I decided to start a series of blogs where I interview key people in the SQL Server community. Instead of me asking technical questions, I plan on asking about their outlook on the future, books they read (non-fiction and/or technical), and their overall thoughts on where technology (mainly SQL Server) is headed. You can find more interviews here.
Next up: Bob Pusateri (b | t):
Mohammad: Do you think people who dismiss the cloud as a “fad” or just don’t take it serious enough to learn about it (i.e. Azure, AWS, etc), will be in a tough spot to find a job 5 years from now?
Bob: I definitely see SQL Server becoming more cloud and/or service-focused with time. I think we’re seeing that already with now-yearly releases for on-premises. I think in the next five years we’ll continue to see new development in many cases be cloud-focused from the beginning. There will always be organizations and use cases where the cloud just doesn’t make sense or isn’t an option though. These are things like old code that just won’t play nice, or databases with massive levels of size or activity where cloud pricing just isn’t economical.
Mohammad: Do you ever see the traditional SQL Server DBA role being replaced/eliminated?
Bob: I don’t think the traditional DBA role will ever be replaced or eliminated, but it will continue to evolve. I think a lot of parts of the job that involve maintaining the data and its storage will start to become more scarce, as things move to the cloud, while architectural and tuning tasks will become more important. When every query costs money, organizations are going to start to care about optimizing their code more!
Mohammad: What are you most proud of doing/accomplishing for the SQL Server community so far in your career?

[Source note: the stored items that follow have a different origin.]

-- ==== Sys2Proof/Laws/Decode.lean ====
section
/-! SUPPORT. Each instruction format read back: the fields of a packed word are the fields that were packed. -/
namespace Sys2Proof

/-! ## Fields in a row -/

/-- Fields of the given widths from bit 0 up. -/
def packF : List Nat → List Nat → Nat
  | w :: ws, v :: vs => v + 2 ^ w * packF ws vs
  | _, _ => 0

/-- Every value fits its field, and there are as many values as fields. -/
def fits : List Nat → List Nat → Prop
  | w :: ws, v :: vs => v < 2 ^ w ∧ fits ws vs
  | [], [] => True
  | _, _ => False

theorem packF_lt : ∀ ws vs : List Nat, fits ws vs → packF ws vs < 2 ^ ws.sum
  | [], [], _ => by simp [packF]
  | [], _ :: _, h => h.elim
  | _ :: _, [], h => h.elim
  | w :: ws, v :: vs, h => by
    have ht := packF_lt ws vs h.2
    simp only [packF, List.sum_cons, Nat.pow_add]
    calc v + 2 ^ w * packF ws vs < 2 ^ w + 2 ^ w * packF ws vs := by have := h.1; omega
      _ = 2 ^ w * (packF ws vs + 1) := by rw [Nat.mul_add, Nat.mul_one, Nat.add_comm]
      _ ≤ _ := Nat.mul_le_mul_left _ ht

theorem packF_get : ∀ (ws vs : List Nat), fits ws vs → ∀ (i : Nat) {n v : Nat}, ws[i]? = some n → vs[i]? = some v →
    packF ws vs / 2 ^ (ws.take i).sum % 2 ^ n = v
  | [], [], _, _, _, _, hn, _ => by simp at hn
  | [], _ :: _, h, _, _, _, _, _ => h.elim
  | _ :: _, [], h, _, _, _, _, _ => h.elim
  | w :: ws, v :: vs, h, i, n, x, hn, hv => by
    cases i with
    | zero =>
      simp only [List.getElem?_cons_zero, Option.some.injEq] at hn hv
      subst hn hv
      simp [packF, Nat.mod_eq_of_lt h.1]
    | succ i =>
      have ht := packF_get ws vs h.2 i (by simpa using hn) (by simpa using hv)
      have hd : (v + 2 ^ w * packF ws vs) / 2 ^ w = packF ws vs := by
        rw [Nat.add_mul_div_left _ _ (Nat.two_pow_pos w), Nat.div_eq_of_lt h.1, Nat.zero_add]
      rw [List.take_succ_cons, List.sum_cons, Nat.pow_add, ← Nat.div_div_eq_div_mul]
      simp only [packF, hd]
      exact ht

/-- Field i of a 96-bit word packed from the values `vs`. -/
theorem fld_packF {ws vs : List Nat} {w : Word96} (hw : w = BitVec.ofNat 96 (packF ws vs)) (h : fits ws vs)
    (hl : ws.sum = 96) (i : Nat) {lo n v : Nat} (hn : ws[i]? = some n) (hp : (ws.take i).sum = lo)
    (hv : vs[i]? = some v) : fld w lo n = v := by
  have hlt := packF_lt ws vs h
  rw [hl] at hlt
  have hk := packF_get ws vs h i hn hv
  rw [hp] at hk
  rw [hw, fld, fnBits, BitVec.toNat_ofNat, Nat.mod_eq_of_lt hlt]
  exact hk

/-! ## Codes -/

theorem Operand.ofCode_code (o : Operand) : Operand.ofCode o.code = some o := by
  cases o with
  | v r => have := r.isLt; simp [Operand.ofCode, Operand.code, this]
  | s r =>
    have := r.isLt
    show Operand.ofCode (0x100 + r.toNat) = _
    unfold Operand.ofCode
    rw [if_neg (by omega), if_pos (by omega)]; simp
  | imm c =>
    have := c.isLt
    show Operand.ofCode (0x140 + c.toNat) = _
    unfold Operand.ofCode
    rw [if_neg (by omega), if_neg (by omega), if_pos (by omega)]; simp
  | idx k j =>
    have h1 := k.isLt
    have h2 := j.isLt
    show Operand.ofCode (0x1C0 + 8 * k.toNat + j.toNat) = _
    have e1 : (0x1C0 + 8 * k.toNat + j.toNat - 0x1C0) / 8 = k.toNat := by omega
    have e2 : (0x1C0 + 8 * k.toNat + j.toNat - 0x1C0) % 8 = j.toNat := by omega
    unfold Operand.ofCode
    rw [if_neg (by omega), if_neg (by omega), if_neg (by omega), if_neg (by omega), if_pos (by omega), e1, e2]; simp

theorem Operand.code_lt (o : Operand) : o.code < 2 ^ 9 := by
  cases o with
  | v r => have := r.isLt; simp only [Operand.code]; omega
  | s r => have := r.isLt; simp only [Operand.code]; omega
  | imm c => have := c.isLt; simp only [Operand.code]; omega
  | idx k j => have h1 := k.isLt; have h2 := j.isLt; simp only [Operand.code]; omega

theorem Rnd.ofCode_code (r : Rnd) : Rnd.ofCode r.code = some r := by cases r <;> rfl
theorem Rnd.code_lt (r : Rnd) : r.code < 2 ^ 3 := by cases r <;> decide
theorem Ord4.ofCode_code (r : Ord4) : Ord4.ofCode r.code = some r := by cases r <;> rfl
theorem Ord4.code_lt (r : Ord4) : r.code < 2 ^ 3 := by cases r <;> decide
theorem Scope.ofCode_code (r : Scope) : Scope.ofCode r.code = some r := by cases r <;> rfl
theorem Scope.code_lt (r : Scope) : r.code < 2 ^ 3 := by cases r <;> decide
theorem Vec.ofCode_code (r : Vec) : Vec.ofCode r.code = some r := by cases r <;> rfl
theorem Vec.code_lt (r : Vec) : r.code < 2 ^ 3 := by cases r <;> decide
theorem Ty.ofCode_code (t : Ty) : Ty.ofCode t.code = some t := by cases t <;> rfl
theorem Ty.code_lt (t : Ty) : t.code < 2 ^ 8 := by cases t <;> decide
theorem Ty.ofCode?_code? (t : Option Ty) : Ty.ofCode? (Ty.code? t) = some t := by
  cases t with
  | none => rfl
  | some t => cases t <;> rfl
theorem Ty.code?_lt (t : Option Ty) : Ty.code? t < 2 ^ 8 := by
  cases t with
  | none => decide
  | some t => exact Ty.code_lt t

theorem bit_lt (b : Bool) : bit b < 2 ^ 1 := by cases b <;> decide
theorem bit_one (b : Bool) : (bit b == 1) = b := by cases b <;> rfl

/-! ## The fields of each format, from bit 0 up -/

def widthsS : List Nat := [45, 4, 9, 9, 9, 5, 4, 1, 10]

def valuesS (op : Nat) (a : SArgs) : List Nat := [a.sfn.toNat, a.pd.toNat, a.b.code, a.a.code, a.d.code, 0,
   a.g.p.toNat, bit a.g.neg, op]

theorem packS_fields (op : Nat) (a : SArgs) : packS op a = BitVec.ofNat 96 (packF widthsS (valuesS op a)) := by
  refine congrArg (BitVec.ofNat 96) ?_
  have hb : bit false = 0 := rfl
  simp only [widthsS, valuesS, packF, hb]
  omega

theorem fits_S {op : Nat} (a : SArgs) (ho : op < 2 ^ 10) : fits widthsS (valuesS op a) :=
  ⟨a.sfn.isLt, a.pd.isLt, Operand.code_lt a.b, Operand.code_lt a.a, Operand.code_lt a.d, by decide, a.g.p.isLt,
   bit_lt a.g.neg, ho, trivial⟩

/-- Field i of a packed word. -/
theorem fld_packS {op : Nat} (a : SArgs) (ho : op < 2 ^ 10) (i : Nat) {lo n v : Nat}
    (hn : widthsS[i]? = some n) (hp : (widthsS.take i).sum = lo) (hv : (valuesS op a)[i]? = some v) :
    fld (packS op a) lo n = v :=
  fld_packF (packS_fields op a) (fits_S a ho) (by decide) i hn hp hv

theorem op_packS {op : Nat} (a : SArgs) (ho : op < 2 ^ 10) : fld (packS op a) 86 10 = op :=
  fld_packS a ho 8 rfl (by decide) rfl

/-- A word whose fields are those of `a` parses as `a`. -/
theorem parseS_of {w : Word96} {a : SArgs}
    (h0 : fld w 0 45 = a.sfn.toNat) (h1 : fld w 45 4 = a.pd.toNat) (h2 : fld w 49 9 = a.b.code) (h3 : fld w 58 9 =
    a.a.code) (h4 : fld w 67 9 = a.d.code) (h5 : fld w 76 5 = 0) (h6 : fld w 81 4 = a.g.p.toNat) (h7 : fld w 85 1 =
    bit a.g.neg) :
    parseS w = some a := by
  simp [parseS, parseGuard, flag, h0, h1, h2, h3, h4, h5, h6, h7, bit_one, Operand.ofCode_code]

/-- The fields of a packed S word are read back. -/
theorem parseS_packS {op : Nat} (a : SArgs) (ho : op < 2 ^ 10) : parseS (packS op a) = some a :=
  parseS_of
    (fld_packS a ho 0 rfl (by decide) rfl)
    (fld_packS a ho 1 rfl (by decide) rfl)
    (fld_packS a ho 2 rfl (by decide) rfl)
    (fld_packS a ho 3 rfl (by decide) rfl)
    (fld_packS a ho 4 rfl (by decide) rfl)
    (fld_packS a ho 5 rfl (by decide) rfl)
    (fld_packS a ho 6 rfl (by decide) rfl)
    (fld_packS a ho 7 rfl (by decide) rfl)

def widthsB : List Nat := [16, 32, 1, 9, 9, 9, 2, 1, 2, 4, 1, 10]

def valuesB (op : Nat) (a : BArgs) : List Nat := [0, a.disp.toNat, 0, 0xFF, a.a.code, a.d.code, 0, bit a.yield, 0,
   a.g.p.toNat, bit a.g.neg, op]

theorem packB_fields (op : Nat) (a : BArgs) : packB op a = BitVec.ofNat 96 (packF widthsB (valuesB op a)) := by
  refine congrArg (BitVec.ofNat 96) ?_
  simp only [widthsB, valuesB, packF]
  omega

theorem fits_B {op : Nat} (a : BArgs) (ho : op < 2 ^ 10) : fits widthsB (valuesB op a) :=
  ⟨by decide, a.disp.isLt, by decide, by decide, Operand.code_lt a.a, Operand.code_lt a.d, by decide, bit_lt
   a.yield, by decide, a.g.p.isLt, bit_lt a.g.neg, ho, trivial⟩

/-- Field i of a packed word. -/
theorem fld_packB {op : Nat} (a : BArgs) (ho : op < 2 ^ 10) (i : Nat) {lo n v : Nat}
    (hn : widthsB[i]? = some n) (hp : (widthsB.take i).sum = lo) (hv : (valuesB op a)[i]? = some v) :
    fld (packB op a) lo n = v :=
  fld_packF (packB_fields op a) (fits_B a ho) (by decide) i hn hp hv

theorem op_packB {op : Nat} (a : BArgs) (ho : op < 2 ^ 10) : fld (packB op a) 86 10 = op :=
  fld_packB a ho 11 rfl (by decide) rfl

/-- A word whose fields are those of `a` parses as `a`. -/
theorem parseB_of {w : Word96} {a : BArgs}
    (h0 : fld w 0 16 = 0) (h1 : fld w 16 32 = a.disp.toNat) (h2 : fld w 48 1 = 0) (h3 : fld w 49 9 = 0xFF) (h4 : fld
    w 58 9 = a.a.code) (h5 : fld w 67 9 = a.d.code) (h6 : fld w 76 2 = 0) (h7 : fld w 78 1 = bit a.yield) (h8 : fld
    w 79 2 = 0) (h9 : fld w 81 4 = a.g.p.toNat) (h10 : fld w 85 1 = bit a.g.neg) :
    parseB w = some a := by
  simp [parseB, parseGuard, flag, h0, h1, h2, h3, h4, h5, h6, h7, h8, h9, h10, bit_one, Operand.ofCode_code]

/-- The fields of a packed B word are read back. -/
theorem parseB_packB {op : Nat} (a : BArgs) (ho : op < 2 ^ 10) : parseB (packB op a) = some a :=
  parseB_of
    (fld_packB a ho 0 rfl (by decide) rfl)
    (fld_packB a ho 1 rfl (by decide) rfl)
    (fld_packB a ho 2 rfl (by decide) rfl)
    (fld_packB a ho 3 rfl (by decide) rfl)
    (fld_packB a ho 4 rfl (by decide) rfl)
    (fld_packB a ho 5 rfl (by decide) rfl)
    (fld_packB a ho 6 rfl (by decide) rfl)
    (fld_packB a ho 7 rfl (by decide) rfl)
    (fld_packB a ho 8 rfl (by decide) rfl)
    (fld_packB a ho 9 rfl (by decide) rfl)
    (fld_packB a ho 10 rfl (by decide) rfl)

def widthsI : List Nat := [32, 8, 3, 6, 9, 9, 9, 2, 1, 2, 4, 1, 10]

def valuesI (op fn3 : Nat) (a : IArgs) : List Nat := [a.imm.toNat, a.ty.code, fn3, 0, 0x1FF, 0xFF, a.d.code, 0, bit
   a.yield, 0, a.g.p.toNat, bit a.g.neg, op]

theorem packI_fields (op fn3 : Nat) (a : IArgs) : packI op fn3 a = BitVec.ofNat 96 (packF widthsI (valuesI op fn3 a)) := by
  refine congrArg (BitVec.ofNat 96) ?_
  simp only [widthsI, valuesI, packF]
  omega

theorem fits_I {op fn3 : Nat} (a : IArgs) (ho : op < 2 ^ 10) (hf : fn3 < 2 ^ 3) : fits widthsI (valuesI op fn3 a) :=
  ⟨a.imm.isLt, Ty.code_lt a.ty, hf, by decide, by decide, by decide, Operand.code_lt a.d, by decide, bit_lt a.yield,
   by decide, a.g.p.isLt, bit_lt a.g.neg, ho, trivial⟩

/-- Field i of a packed word. -/
theorem fld_packI {op fn3 : Nat} (a : IArgs) (ho : op < 2 ^ 10) (hf : fn3 < 2 ^ 3) (i : Nat) {lo n v : Nat}
    (hn : widthsI[i]? = some n) (hp : (widthsI.take i).sum = lo) (hv : (valuesI op fn3 a)[i]? = some v) :
    fld (packI op fn3 a) lo n = v :=
  fld_packF (packI_fields op fn3 a) (fits_I a ho hf) (by decide) i hn hp hv

theorem op_packI {op fn3 : Nat} (a : IArgs) (ho : op < 2 ^ 10) (hf : fn3 < 2 ^ 3) : fld (packI op fn3 a) 86 10 = op :=
  fld_packI a ho hf 12 rfl (by decide) rfl

/-- A word whose fields are those of `a` parses as `a`. -/
theorem parseI_of {w : Word96} {a : IArgs}
    (h0 : fld w 0 32 = a.imm.toNat) (h1 : fld w 32 8 = a.ty.code) (h3 : fld w 43 6 = 0) (h4 : fld w 49 9 = 0x1FF)
    (h5 : fld w 58 9 = 0xFF) (h6 : fld w 67 9 = a.d.code) (h7 : fld w 76 2 = 0) (h8 : fld w 78 1 = bit a.yield) (h9
    : fld w 79 2 = 0) (h10 : fld w 81 4 = a.g.p.toNat) (h11 : fld w 85 1 = bit a.g.neg) :
    parseI w = some a := by
  simp [parseI, parseGuard, flag, h0, h1, h3, h4, h5, h6, h7, h8, h9, h10, h11, bit_one, Operand.ofCode_code,
    Ty.ofCode_code]

/-- The fields of a packed I word are read back. -/
theorem parseI_packI {op fn3 : Nat} (a : IArgs) (ho : op < 2 ^ 10) (hf : fn3 < 2 ^ 3) : parseI (packI op fn3 a) = some a :=
  parseI_of
    (fld_packI a ho hf 0 rfl (by decide) rfl)
    (fld_packI a ho hf 1 rfl (by decide) rfl)
    (fld_packI a ho hf 3 rfl (by decide) rfl)
    (fld_packI a ho hf 4 rfl (by decide) rfl)
    (fld_packI a ho hf 5 rfl (by decide) rfl)
    (fld_packI a ho hf 6 rfl (by decide) rfl)
    (fld_packI a ho hf 7 rfl (by decide) rfl)
    (fld_packI a ho hf 8 rfl (by decide) rfl)
    (fld_packI a ho hf 9 rfl (by decide) rfl)
    (fld_packI a ho hf 10 rfl (by decide) rfl)
    (fld_packI a ho hf 11 rfl (by decide) rfl)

Bob: Without a doubt, the thing I am most proud of doing within the community is helping new members get started. Making sure they have a great experience and make a new contact at their first SQL Saturday, chapter meeting, or other event. It may not sound like much, but first impressions really do matter. From there, the best feeling in the world is when they enjoy it enough to come back to the next chapter meeting, or go to another SQL Saturday, and maybe get involved in volunteering themselves.
Mohammad: What non-technical/non-fiction book/s would you recommend? If you only read technical books…what do you recommend?
Bob: Every once in a while I get an opportunity to read a non-technical book. One of the ones I most recently enjoyed was “How the States Got Their Shapes” by Mark Stein. This book covers the borders of every US state and how they came to be what they are today. Incredibly interesting.
Mohammad: For someone who’s career focus has been on one aspect of SQL Server (i.e. Database Engine), do you think it would be wise for them to become a “jack of all trades” by starting to learn, SSRS/IS/Azure, etc. or remain focused on their area of expertise? In another words, which would you say is more valuable? mile wide / inch deep or inch wide / mile deep?
Bob: I think specializing will always have more value than being a generalist. I don’t advocate for being a “jack of all trades” but what I will say is that you can’t be a specialist in a hole either. Keep up with new developments and other technologies enough to understand what they are, what issues they address and their strengths/weaknesses. Nobody can ever be a master of everything; but I’d rather be really good at one thing than just so-so at many things.